-- ==== Sys2Proof/Decode.lean ====
section
/-! DEFINITION. The commands that a word of the table's bits spells. No row of spec/opcode_table.json gives bits: a
command reaches the part as a record on the link, or as an event, and the records' layouts (Table 10.4) give the
kinds no values. So no word spells a command. -/

namespace Sys2Proof

/-- The command that a word spells: none, since no row gives bits. -/
def decodeTableWord (_nbits _w : Nat) : Option Instr := none

end Sys2Proof
end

## REQUIRED WORK
From the line that contains "gives bits: a" to the last line of the material above, repeat every line exactly, keeping both the first and the last.

## REPLY TO THE TASK
/-! DEFINITION. The commands that a word of the table's bits spells. No row of spec/opcode_table.json gives bits: a
command reaches the part as a record on the link, or as an event, and the records' layouts (Table 10.4) give the
kinds no values. So no word spells a command. -/

namespace Sys2Proof

/-- The command that a word spells: none, since no row gives bits. -/
def decodeTableWord (_nbits _w : Nat) : Option Instr := none

end Sys2Proof
end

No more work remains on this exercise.